— И только?.. — спросил доктор, вытирая проступивший у него на лбу обильный пот. — Только это?..
— Еще страх, невыразимый ужас, нечто невероятное, отвратительное.
Доктор Санторикс расстался с нами гораздо позже, чем рассчитывал.
Он не только постоянно дежурил возле меня; он стоял на страже возле моего разума. Он старался предугадывать мои мысли, утомляя меня широчайшим набором развлечений: рыбная ловля, теннис, бесконечные карточные партии, домино, триктрак, шашки… Но он отклонял шахматы, хотя и достаточно популярные в Голландии.
— Эта игра слишком утомительная для вашего мозга! — категорично заявлял он.
Однажды я застал его в баре; он был поглощен какой-то только что приобретенной книгой, на полях которой делал пометки.
Ночью я стащил у него эту книгу, чтобы посмотреть, что он написал в ней карандашом.
Книга оказалась популярным очерком, посвященным теории Эйнштейна. В подчеркнутом абзаце говорилось, что игрок в шахматы является привилегированным мыслителем, получившим, наряду с несколькими выдающимися математиками, возможность задуматься о четвертом измерении.
Эта фраза ничего мне не сказала, это были просто слова, но она что-то задела во мне; какие-то тайные струны завибрировали в моей душе, словно до нее донеслось приглушенное эхо таинственного колокола, затерявшегося в безграничном пространстве.
Глава третья Бар «У лукавого китайца»
Самоконтроль…
Не знаю, кто придумал это слово-гибрид.
Возможно, это был маньяк, испытавший частичную амнезию, пытающийся всеми доступными ему способами вспомнить свои вчерашние мысли и поступки.
По сути, именно этим я и занимался тайком от Гертруды и доктора Санторикса…

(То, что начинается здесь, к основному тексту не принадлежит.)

-- ==== Sys2Proof/Machine/Coach.lean ====
section
/-!
DEFINITION. The stagecoach engine of a cluster, major 0x28: configuration, commands at issue and as they run (spec 12 R216 to R232,
01 R12, 04 R90, R93).
-/

namespace Sys2Proof.Machine

/-! ### Configuration (R219, R220) -/

/-- An address field of the block: absent, or in an allowed space, aligned, with its must-be-zero bits zero (R219, R8). -/
def cfgAddrOk (cfg : BitVec 512) (lo align : Nat) (window : Bool) : Bool :=
  let a := cfgField cfg lo 64
  a == 0 || (decide (a % align = 0) &&
    ((!window && decide (a / 2 ^ 56 = 0)) || (decide (a / 2 ^ 56 = 0xE0) && decide (a % 2 ^ 56 / 2 ^ 23 = 0))))

/-- The checks of a configuration block (Table 12-3); claimed mode needs feature 1 (R275). -/
def cfgOk (s : State) (cfg : BitVec 512) : Bool :=
  let f := cfgField cfg
  let ne := f 0 9
  let k := f 9 4
  let nt := f 16 14
  let cap := f 32 14
  let rowb := f 64 16
  [(13, 3), (30, 2), (46, 2), (52, 12), (80, 48)].all (fun r => f r.1 r.2 == 0) &&
  decide (1 ≤ ne) && decide (ne ≤ 256) && decide (1 ≤ k) && decide (k ≤ 8) && decide (k ≤ ne) &&
  decide (1 ≤ nt) && decide (nt ≤ 8192) && decide (1 ≤ cap) && decide (cap ≤ 8192) &&
  decide (f 50 2 ≠ 3) && decide (16 ≤ rowb) && decide (rowb ≤ 32768) && decide (rowb % 16 = 0) &&
  (f 48 1 == 0 || s.feature 1) &&
  cfgAddrOk cfg 128 4 false && cfgAddrOk cfg 192 16 false && cfgAddrOk cfg 256 4 false && cfgAddrOk cfg 320 8 false &&
  cfgAddrOk cfg 384 4 true && cfgAddrOk cfg 448 4 false &&
  (f 384 64 == 0 || decide (f 384 64 % 2 ^ 18 + nt * k * 4 ≤ 2 ^ 18))

/-- The refused id of a code (R218). -/
def coachRefused (code : Nat) : Word := BitVec.ofNat 64 (2 ^ 31 + code)

/-- SCCFG (R220). -/
def sccfgOp (d a : BitVec 6) (s : State) : Issue State :=
  (readBlock s true (s.base a) 8).bind (fun x =>
    let cfg : BitVec 512 := BitVec.ofNat 512 x.2
    let s1 := if cfgOk s cfg then (x.1.upd (fun c => { c with sc := { c.sc with cfg := some cfg } })).setS d 0
      else x.1.setS d (coachRefused 2)
    .ok ((s1.stepBase a).advance))

/-- SCCFG (R220). -/
def execSccfg (d a : BitVec 6) (s : State) : Out := finish s (sccfgOp d a s)

/-! ### Checks at issue (R218, R221) -/

/-- The slots that a range of n bytes lies in: none beyond the window or over a slot that is not ATTACHED; no slots in another space (R12). -/
def areaSlots (s : State) (a n : Nat) : Option (List Nat) :=
  if a / 2 ^ 56 ≠ 0xE0 then some []
  else if a % 2 ^ 56 / 2 ^ 23 ≠ 0 ∨ (a + n - 1) / 2 ^ 23 ≠ a / 2 ^ 23 then none
  else
    let l := spanned a (a + n - 1)
    if l.all (fun i => (s.me.slot i).st == .attached) then some l else none

/-- The fields that a command needs, by their place in the block (Table 12-13). -/
def coachNeeds (cfg : BitVec 512) (func : Nat) : List Nat :=
  match func with
  | 1 | 2 => [128, 384]
  | 3 | 4 => [384, 448]
  | 5 => [384, 192, 320]
  | 6 => [384, 256, 320] ++ (if cfgField cfg 49 1 = 1 then [192] else [])
  | _ => []

/-- The areas that a command checks: address and bytes (Table 12-13); those of the DTAB entries apart. -/
def coachAreas (cfg : BitVec 512) (func : Nat) (a : Nat) : List (Nat × Nat) :=
  let f := cfgField cfg
  let ne := f 0 9
  let nt := f 16 14
  let pairs := nt * f 9 4 * 4
  let rows := nt * f 64 16
  let man := (f 384 64, pairs)
  match func with
  | 1 | 2 => [(f 128 64, nt * ne * 4), man]
  | 3 => [man, (f 448 64, 1024 + pairs)] ++ (if a = 0 then [] else [(a, ne * (if f 48 1 = 1 then 8 else 4))])
  | 4 => [man, (f 448 64, ne * 4)]
  | 5 => [man, (f 192 64, rows), (f 320 64, ne * 8)]
  | 6 => [man, (f 256 64, pairs), (f 320 64, ne * 8), (a, rows)] ++ (if f 49 1 = 1 then [(f 192 64, rows)] else [])
  | _ => []

/-- The table that a command reads at issue: address, entries, bytes of an entry (R221, R226). -/
def coachTable (cfg : BitVec 512) (func : Nat) (a : Nat) : Nat × Nat × Nat :=
  let ne := cfgField cfg 0 9
  match func with
  | 3 => if a = 0 then (0, 0, 0) else (a, ne, if cfgField cfg 48 1 = 1 then 8 else 4)
  | 5 | 6 => (cfgField cfg 320 64, ne, 8)
  | _ => (0, 0, 0)

/-- The checks of an entry of a table, which is read as a load of the core (R221). -/
def tableEntry (acc : State × List VElem) (i : Nat) (a : Word) (w : Nat) : Issue (State × List VElem) :=
  (scalarPlace acc.1 .load a w).bind (fun x =>
    let s := x.1
    if s.pendFull x.2 || s.wmStall s.cur a.toNat (a.toNat + w - 1) || !s.me.readable x.2 w then .stay s
    else if s.badNow x.2 w then .trapAt s 11 a
    else .ok (s, acc.2 ++ [⟨i, a, x.2⟩]))

/-- The places of a command's table (address, entries, bytes of an entry). -/
def tablePlaces (s : State) (t : Nat × Nat × Nat) : Issue (State × List VElem) :=
  Issue.fold (fun acc i => tableEntry acc i (BitVec.ofNat 64 (t.1 + i * t.2.2)) t.2.2) (List.range t.2.1) (s, [])

/-- The entries of a table as the core reads them now. -/
def tableWords (s : State) (w : Nat) (els : List VElem) : List Word := (readElems s w els).map (fun v => BitVec.ofNat 64 v.2)

/-- An address has space byte 0x00, or 0xE0 with its must-be-zero bits zero (R221). -/
def coachAddr (a : Word) : Bool := spaceOf a == 0 || (spaceOf a == 0xE0 && a.toNat % 2 ^ 56 / 2 ^ 23 == 0)

/-- The slots of the DTAB entries: none when an entry is refused (R221). -/
def dtabSlots (s : State) (bytes : Nat) (t : List Word) : Option (List Nat) :=
  if !t.all coachAddr then none
  else (t.mapM (fun (b : Word) =>
    if spaceOf b = 0xE0 ∧ b.toNat % 2 ^ 18 + bytes > 2 ^ 18 then none else areaSlots s b.toNat bytes)).map List.flatten

/-- Takes a command that has passed its checks, once fewer than 8 are outstanding, its slots have room, the budget allows it and the
loads of its table, and it arrives in its place among those of the cycle (R216, R36, R128). -/
def coachAccept (s : State) (d : BitVec 6) (func : Nat) (cfg : BitVec 512) (a b : Word) (w : Nat) (els : List VElem) (slots : List Nat) (draws : Nat) : Issue State :=
  if (s.coachCmds s.cur).length ≥ Config.coachOutstanding ∨ slots.any (fun n => decide (s.pend s.cur n ≥ 255)) then .stay s
  else served s (elemAsks s w els ++ [askOf s.atIssue s.cur s.myPart s.me.acct 4 1]) (fun s0 =>
    inOrder (noteElems s0 w els) (clusterOf s.cur) coachKey (s.cur % Config.coresPerCluster) (fun s1 =>
      let seq := s.me.sc.seq % 65535 + 1
      let cmd : CCmd := { core := s.cur, uid := s.me.uid, part := s.myPart, acct := s.me.acct, sup := s.me.sup, seq := seq, func := func, cfg := cfg,
                          a := a, b := b, table := tableWords s w els, rmode := s.me.csr.rmode, seed := s.me.csr.srseed, slots := slots }
      let s2 := (s1.updMyCluster (fun c => { c with coach := c.coach ++ [cmd] })).upd (fun c => { c with sc := { c.sc with seq := seq } })
      .ok ((s2.setSeed (srAdvance draws s.me.csr.srseed)).setS d (BitVec.ofNat 64 seq))))

/-- Bytes of a row element (Table 12-3, RFMT). -/
def rowElem (cfg : BitVec 512) : Nat := if cfgField cfg 50 2 = 0 then 4 else 2

/-- Draws of SCGATHER: one for each output element (R229). -/
def gatherDraws (s : State) (cfg : BitVec 512) : Nat :=
  if s.drawing then cfgField cfg 16 14 * (cfgField cfg 64 16 / rowElem cfg) else 0

/-- A command other than SCCLAIM at issue (R218, R220, R221). -/
def coachIssue (s : State) (d : BitVec 6) (func : Nat) (a : Word) : Issue State :=
  let refuse := fun (t : State) (code : Nat) => Issue.ok (t.setS d (coachRefused code))
  match s.me.sc.cfg with
  | none => refuse s 1
  | some cfg =>
    if (coachNeeds cfg func).any (fun lo => cfgField cfg lo 64 == 0) then refuse s 3
    else if func = 3 ∧ cfgField cfg 48 1 = 1 ∧ a = 0 then refuse s 3
    else if func = 6 ∧ !coachAddr a then refuse s 3
    else match (coachAreas cfg func a.toNat).mapM (fun r => areaSlots s r.1 r.2) with
      | none => refuse s 3
      | some sl =>
        let t := coachTable cfg func a.toNat
        let w := t.2.2
        (tablePlaces s t).bind (fun x =>
          match (if func = 5 ∨ func = 6 then dtabSlots s (cfgField cfg 32 14 * cfgField cfg 64 16) (tableWords x.1 w x.2) else some []) with
          | none => (readPlaced x.1 w x.2).bind (fun y => refuse y.1 3)
          | some dl => coachAccept x.1 d func cfg a 0 w x.2 (sl.flatten ++ dl).eraseDups (if func = 6 then gatherDraws s cfg else 0))

/-- A command without operands. -/
def coachPlain (d : BitVec 6) (func : Nat) (s : State) : Issue State := (coachIssue s d func 0).bind (fun t => .ok t.advance)
/-- A command with an address operand. -/
def coachBased (d a : BitVec 6) (func : Nat) (s : State) : Issue State :=
  (coachIssue s d func (s.base a)).bind (fun t => .ok ((t.stepBase a).advance))

/-- SCTOPK (R223). -/
def execSctopk (d : BitVec 6) (s : State) : Out := finish s (coachPlain d 1 s)
/-- SCCOLK (R224). -/
def execSccolk (d : BitVec 6) (s : State) : Out := finish s (coachPlain d 2 s)
/-- SCROUTE (R225). -/
def execScroute (d a : BitVec 6) (s : State) : Out := finish s (coachBased d a 3 s)
/-- SCROUTE.CNT (R225). -/
def execScrouteCnt (d : BitVec 6) (s : State) : Out := finish s (coachPlain d 4 s)
/-- SCSEND (R228). -/
def execScsend (d : BitVec 6) (s : State) : Out := finish s (coachPlain d 5 s)
/-- SCGATHER (R229): RMODE is sampled before its own checks (R66, R147). -/
def execScgather (d a : BitVec 6) (s : State) : Out := finish s (sampleRmode s (coachBased d a 6 s))

/-- SCCLAIM at issue (R227). -/
def scclaimOp (s : State) (d : BitVec 6) (x y : Word) : Issue State :=
  let n := regField y 0 14
  let cap := regField y 16 14
  if n = 0 ∨ n > 8192 ∨ cap = 0 ∨ cap > 8192 then .ok (s.setS d (coachRefused 2))
  else if x.toNat % 8 ≠ 0 ∨ spaceOf x ≠ 0 then .ok (s.setS d (coachRefused 3))
  else coachAccept s d 8 0 x y 0 [] [] 0

/-- SCCLAIM (R227). -/
def execScclaim (d a b : BitVec 6) (s : State) : Out :=
  finish s ((scclaimOp s d (s.base a) (s.getS b)).bind (fun t => .ok ((t.stepBase a).advance)))

/-! ### Synchronous reads (R231) -/

/-- SCMREAD (R231). With a configuration whose MAN is absent the value is open (log 23). -/
def scmreadOp (d a : BitVec 6) (s : State) : Issue State :=
  match s.me.sc.cfg with
  | none => .ok (s.setS d 0)
  | some cfg =>
    let i := (s.getS a).toNat
    let man := cfgField cfg 384 64
    if (s.coachCmds s.cur).any (fun c => decide (1 ≤ c.func) && decide (c.func ≤ 3)) then .wait
    else if i ≥ cfgField cfg 16 14 * cfgField cfg 9 4 then .ok (s.setS d 0)
    else if man = 0 then .ok ({ s with free := s.free + 1 }.setS d (Config.freeValue s.free))
    else
      let x := BitVec.ofNat 64 (man + 4 * i)
      (scalarPlace s .load x 4).bind (fun y => loadAt y.1 d x y.2 4 false false)

/-- SCMREAD (R231). -/
def execScmread (d a : BitVec 6) (s : State) : Out := finish s ((scmreadOp d a s).bind (fun t => .ok t.advance))

/-- The value of an SCSTAT selector (Table 12-8). -/
def scSelect (s : State) (x : Nat) : Word :=
  let c := s.me.sc
  match x with
  | 0 => s.scstat
  | 1 => c.result
  | 2 => (match c.cfg with | some g => g.setWidth 64 | none => 0)
  | 3 => BitVec.ofNat 64 c.routed
  | 4 => BitVec.ofNat 64 c.drops
  | 5 => BitVec.ofNat 64 c.resid
  | 6 => BitVec.ofNat 64 c.discarded
  | _ =>
    match c.cfg with
    | some g => if 256 ≤ x ∧ x < 256 + cfgField g 0 9 then BitVec.ofNat 64 (Sparse.get 0 c.counts (x - 256)) else 0
    | none => 0

/-- SCSTAT (R231). -/
def execScstat (d a : BitVec 6) (s : State) : Out := .next ((s.setS d (scSelect s (s.getS a).toNat)).advance)

/-! ### Accesses of a running command (R90, R228, R230) -/

/-- Why a running command stops. -/
inductive CoachStop where
  /-- An earlier store of the core to a byte that it reads is not performed yet (R90). -/
  | blocked
  /-- It ends with a status at an address, after the writes of this state; `record` when the router discarded the packet (R278). -/
  | fail (s : State) (status addr : Nat) (record : Bool)
  deriving DecidableEq, Repr

/-- Counts an access of a command to n bytes at a place: HBM over the fabric, a peer over the fabric alone (R128, Table 06-11). -/
def coachCount (s : State) (c : CCmd) (p : Landing) (n : Nat) : State :=
  if p.region = 4 then s
  else (if p.region = 0 then s.count c.part c.acct 0 n else s).count c.part c.acct 2 n

/-- Where a byte of a command lands. Only destination rows and claims reach a peer (Table 01-7), which serves them or not (R25). -/
def coachAt (s : State) (c : CCmd) (peers : Bool) (k : Access) (a : Nat) : Except CoachStop (State × Landing) :=
  let n := a / 2 ^ 18 % 32
  if (a / 2 ^ 56 = 0xE0 ∧ (a % 2 ^ 56 / 2 ^ 23 ≠ 0 ∨ !(c.slots.contains n || ((s.core c.core).slot n).st == .attached)))
    ∨ (a / 2 ^ 56 ≠ 0xE0 ∧ a / 2 ^ 56 ≠ 0) then .error (.fail s 1 a false)
  else match engineAt s c.core c.part c.sup k a with
    | .error e => .error (.fail s 1 a (e == 15))
    | .ok (s1, p) =>
      if p.region = 0 ∨ p.region = 4 then .ok (s1, p)
      else if !peers ∨ p.region = 1 ∨ (k = .atomic ∧ p.region = 3) then .error (.fail s1 1 a false)
      else if p.answers then .ok (s1, p) else .error (.fail s1 3 a false)

/-- Reads n bytes from an address on, little-endian. -/
def coachRead (c : CCmd) (peers : Bool) : Nat → State → Nat → Except CoachStop (State × Nat)
  | 0, s, _ => .ok (s, 0)
  | n + 1, s, a =>
    match coachAt s c peers .load (a % 2 ^ 64) with
    | .error e => .error e
    | .ok (s1, p) =>
      if p.awaits (s.core c.core) then .error .blocked
      else if s1.hasBad p.loc 1 then .error (.fail s1 2 (a % 2 ^ 64) false)
      else match coachRead c peers n (coachCount s1 c p 1) (a + 1) with
        | .error e => .error e
        | .ok (s2, v) => .ok (s2, (s.byte p.loc).toNat + 256 * v)

/-- The locations of n bytes from an address on, up to the first that fails. -/
def coachPlaces (c : CCmd) (peers : Bool) : Nat → State → Nat → State × List Nat × Option CoachStop
  | 0, s, _ => (s, [], none)
  | n + 1, s, a =>
    match coachAt s c peers .store (a % 2 ^ 64) with
    | .error e => ((match e with | .fail t _ _ _ => t | .blocked => s), [], some e)
    | .ok (s1, p) =>
      let r := coachPlaces c peers n (coachCount s1 c p 1) (a + 1)
      (r.1, p.loc :: r.2.1, r.2.2)

/-- Writes n bytes of a value from an address on; on a failure those before it stay (R230). -/
def coachWrite (c : CCmd) (peers : Bool) (s : State) (a n v : Nat) : Except CoachStop State :=
  let p := coachPlaces c peers n s a
  let s1 := p.1.writeGroup c.part c.core (p.2.1.zipIdx.map (fun x => (x.1, byteOf v x.2)))
  match p.2.2 with
  | none => .ok s1
  | some (.fail _ st x r) => .error (.fail s1 st x r)
  | some .blocked => .error .blocked

/-- Walks over a list, ending at the first stop. -/
def coachFold {α β : Type} (f : β → α → Except CoachStop β) : List α → β → Except CoachStop β
  | [], b => .ok b
  | x :: l, b =>
    match f b x with
    | .error e => .error e
    | .ok b1 => coachFold f l b1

Но я упреждаю события; для меня самоконтроль отнюдь не был игрой[61]…
Я заметно окреп к этому моменту. Укреплению моего здоровья в значительной степени способствовала частая рыбалка на борту «Прекрасной Матильды». Кобюс искренне хвалил меня за умение прекрасно управляться с лодкой.

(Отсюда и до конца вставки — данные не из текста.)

-- ==== Sys2Proof/Decode.lean ====
section
/-!
DEFINITION. The decoder and the encoder, from the formats of spec 07 (Tables 07-7 to 07-17) and the encoding tables of the instruction
chapters. A word is parsed by its major opcode and its func or minor code; the fields a row's table marks zero are its
reserved fields, whose fate the mode decides (R147 Table 07-18).
-/

namespace Sys2Proof

/-- Why a word is no instruction (Table 07-18); each gives TCAUSE 1 in both modes. -/
inductive DecodeError where
  /-- Major 0x00, a reserved major, or a func or minor code not assigned in its major. -/
  | unassigned
  /-- A reserved type, scope or order code, a misaligned pair, or a number outside its range. -/
  | badField
  /-- Fewer than four bytes. -/
  | tooShort
  deriving DecidableEq, Repr

/-- A word read by its row: the instruction and the row's reserved fields as (lowest bit, length). -/
structure Parsed where
  instr    : Instr
  reserved : List (Nat × Nat)
  deriving DecidableEq, Repr

/-- A decoded word: the instruction, and whether a reserved field of its word is non-zero (R144). -/
structure Decoded where
  instr   : Instr
  nonzero : Bool
  deriving DecidableEq, Repr

namespace Decode

/-- Field [lo+n-1:lo] of a word. -/
def fld (w lo n : Nat) : BitVec n := BitVec.ofNat n (w / 2 ^ lo)

/-- Major 0x01, ALU register (Table 08-2). -/
def decode01 (w : Nat) : Option Parsed :=
  match w % 256 with
  | 0 => some ⟨.add (fld w 20 6) (fld w 14 6) (fld w 8 6), []⟩
  | 1 => some ⟨.sub (fld w 20 6) (fld w 14 6) (fld w 8 6), []⟩
  | 2 => some ⟨.andR (fld w 20 6) (fld w 14 6) (fld w 8 6), []⟩
  | 3 => some ⟨.orR (fld w 20 6) (fld w 14 6) (fld w 8 6), []⟩
  | 4 => some ⟨.xorR (fld w 20 6) (fld w 14 6) (fld w 8 6), []⟩
  | 5 => some ⟨.andn (fld w 20 6) (fld w 14 6) (fld w 8 6), []⟩
  | 8 => some ⟨.shl (fld w 20 6) (fld w 14 6) (fld w 8 6), []⟩
  | 9 => some ⟨.shr (fld w 20 6) (fld w 14 6) (fld w 8 6), []⟩
  | 10 => some ⟨.shra (fld w 20 6) (fld w 14 6) (fld w 8 6), []⟩
  | 11 => some ⟨.ror (fld w 20 6) (fld w 14 6) (fld w 8 6), []⟩
  | 16 => some ⟨.minS (fld w 20 6) (fld w 14 6) (fld w 8 6), []⟩
  | 17 => some ⟨.maxS (fld w 20 6) (fld w 14 6) (fld w 8 6), []⟩
  | 18 => some ⟨.minu (fld w 20 6) (fld w 14 6) (fld w 8 6), []⟩
  | 19 => some ⟨.maxu (fld w 20 6) (fld w 14 6) (fld w 8 6), []⟩
  | 24 => some ⟨.slt (fld w 20 6) (fld w 14 6) (fld w 8 6), []⟩
  | 25 => some ⟨.sltu (fld w 20 6) (fld w 14 6) (fld w 8 6), []⟩
  | 26 => some ⟨.seq (fld w 20 6) (fld w 14 6) (fld w 8 6), []⟩
  | _ => none

/-- Major 0x02, ALU immediate (Table 08-3). -/
def decode02 (w : Nat) : Option Parsed :=
  if w / 2 ^ 13 % 2 = 0 then some ⟨.addi (fld w 20 6) (fld w 14 6) (fld w 0 13), []⟩
  else match w / 2 ^ 11 % 4 with
  | 0 => some ⟨.andi (fld w 20 6) (fld w 14 6) (fld w 0 11), []⟩
  | 1 => some ⟨.ori (fld w 20 6) (fld w 14 6) (fld w 0 11), []⟩
  | 2 => some ⟨.xori (fld w 20 6) (fld w 14 6) (fld w 0 11), []⟩
  | _ =>
    if w / 2 ^ 10 % 2 = 0 then
      if w / 2 ^ 9 % 2 = 0 then some ⟨.slti (fld w 20 6) (fld w 14 6) (fld w 0 9), []⟩
      else some ⟨.sltui (fld w 20 6) (fld w 14 6) (fld w 0 9), []⟩
    else match w / 2 ^ 8 % 4 with
    | 0 => some ⟨.shli (fld w 20 6) (fld w 14 6) (fld w 0 6), [(6, 2)]⟩
    | 1 => some ⟨.shri (fld w 20 6) (fld w 14 6) (fld w 0 6), [(6, 2)]⟩
    | 2 => some ⟨.shrai (fld w 20 6) (fld w 14 6) (fld w 0 6), [(6, 2)]⟩
    | _ => some ⟨.rori (fld w 20 6) (fld w 14 6) (fld w 0 6), [(6, 2)]⟩

/-- Major 0x03, upper immediate (Table 08-1). -/
def decode03 (w : Nat) : Option Parsed :=
  if w / 2 ^ 19 % 2 = 0 then some ⟨.lui (fld w 20 6) (fld w 0 19), []⟩ else some ⟨.addpc (fld w 20 6) (fld w 0 19), []⟩

/-- Major 0x04, multiply and divide (Table 08-4). -/
def decode04 (w : Nat) : Option Parsed :=
  match w % 256 with
  | 0 => some ⟨.mul (fld w 20 6) (fld w 14 6) (fld w 8 6), []⟩
  | 1 => some ⟨.mulh (fld w 20 6) (fld w 14 6) (fld w 8 6), []⟩
  | 2 => some ⟨.mulhu (fld w 20 6) (fld w 14 6) (fld w 8 6), []⟩
  | 4 => some ⟨.div (fld w 20 6) (fld w 14 6) (fld w 8 6), []⟩
  | 5 => some ⟨.divu (fld w 20 6) (fld w 14 6) (fld w 8 6), []⟩
  | 6 => some ⟨.rem (fld w 20 6) (fld w 14 6) (fld w 8 6), []⟩
  | 7 => some ⟨.remu (fld w 20 6) (fld w 14 6) (fld w 8 6), []⟩
  | 8 => some ⟨.madd (fld w 20 6) (fld w 14 6) (fld w 8 6), []⟩
  | _ => none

— С месье Жаком за рулем можно ничего не опасаться, — говорил он. — Не страшны даже неожиданные шквалы, приносящие с запада отвратительные запахи Англии.
Гертруда была счастлива и даже начала гордиться моими успехами.

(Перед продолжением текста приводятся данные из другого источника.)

-- ==== Sys2Proof/Machine/Step.lean ====
section
/-!
DEFINITION. One step of the machine: the next turn of the schedule, and with an empty schedule the turn of the issuing core (log 1).
-/

namespace Sys2Proof.Machine

/-- A core's turn: the instruction at its program counter, when it can issue. -/
def stepCore (s : State) (late : Bool) : Host.Outcome State Fault Refusal :=
  match coreTurn s late with
  | .stop t => .next t
  | .issue i t => exec i t

/-- One turn. -/
def stepTurn (s : State) : Turn → Host.Outcome State Fault Refusal
  | .core g late => if g < Config.cores then stepCore { s with cur := g } late else .fault .noSuchAgent
  | .event e => if agentStep e then exec e s else .fault .noSuchAgent
  | t => .next (envTurn s t)

/-- One step. -/
def step (s : State) : Host.Outcome State Fault Refusal :=
  match s.schedule with
  | [] => stepCore s false
  | t :: l => stepTurn { s with schedule := l } t

/-- The state with an instruction stored where step fetches its next one (R143: one 32-bit word). -/
def State.withFetchWord (s : State) (nbits w : Nat) : State := placeWord s (w % 2 ^ nbits)

end Sys2Proof.Machine
end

По поводу этой замечательной женщины я могу рассказать забавный случай, позволивший нам на несколько часов забыть вечную атмосферу неизвестного и таинственного, которой нам постоянно приходилось дышать.
Я уже упоминал, что мой приятель, рыбак Кобюс, был владельцем замечательного палубного баркаса «Прекрасная Матильда» и имел долю в рыболовецкой компании своего шурина «Новая звезда». Его небольшой дом, выглядевший коттеджем, располагался в низине между двумя дюнами; возле него, в небольшом пруду с пресной водой, всегда галдело множество водоплавающих пернатых.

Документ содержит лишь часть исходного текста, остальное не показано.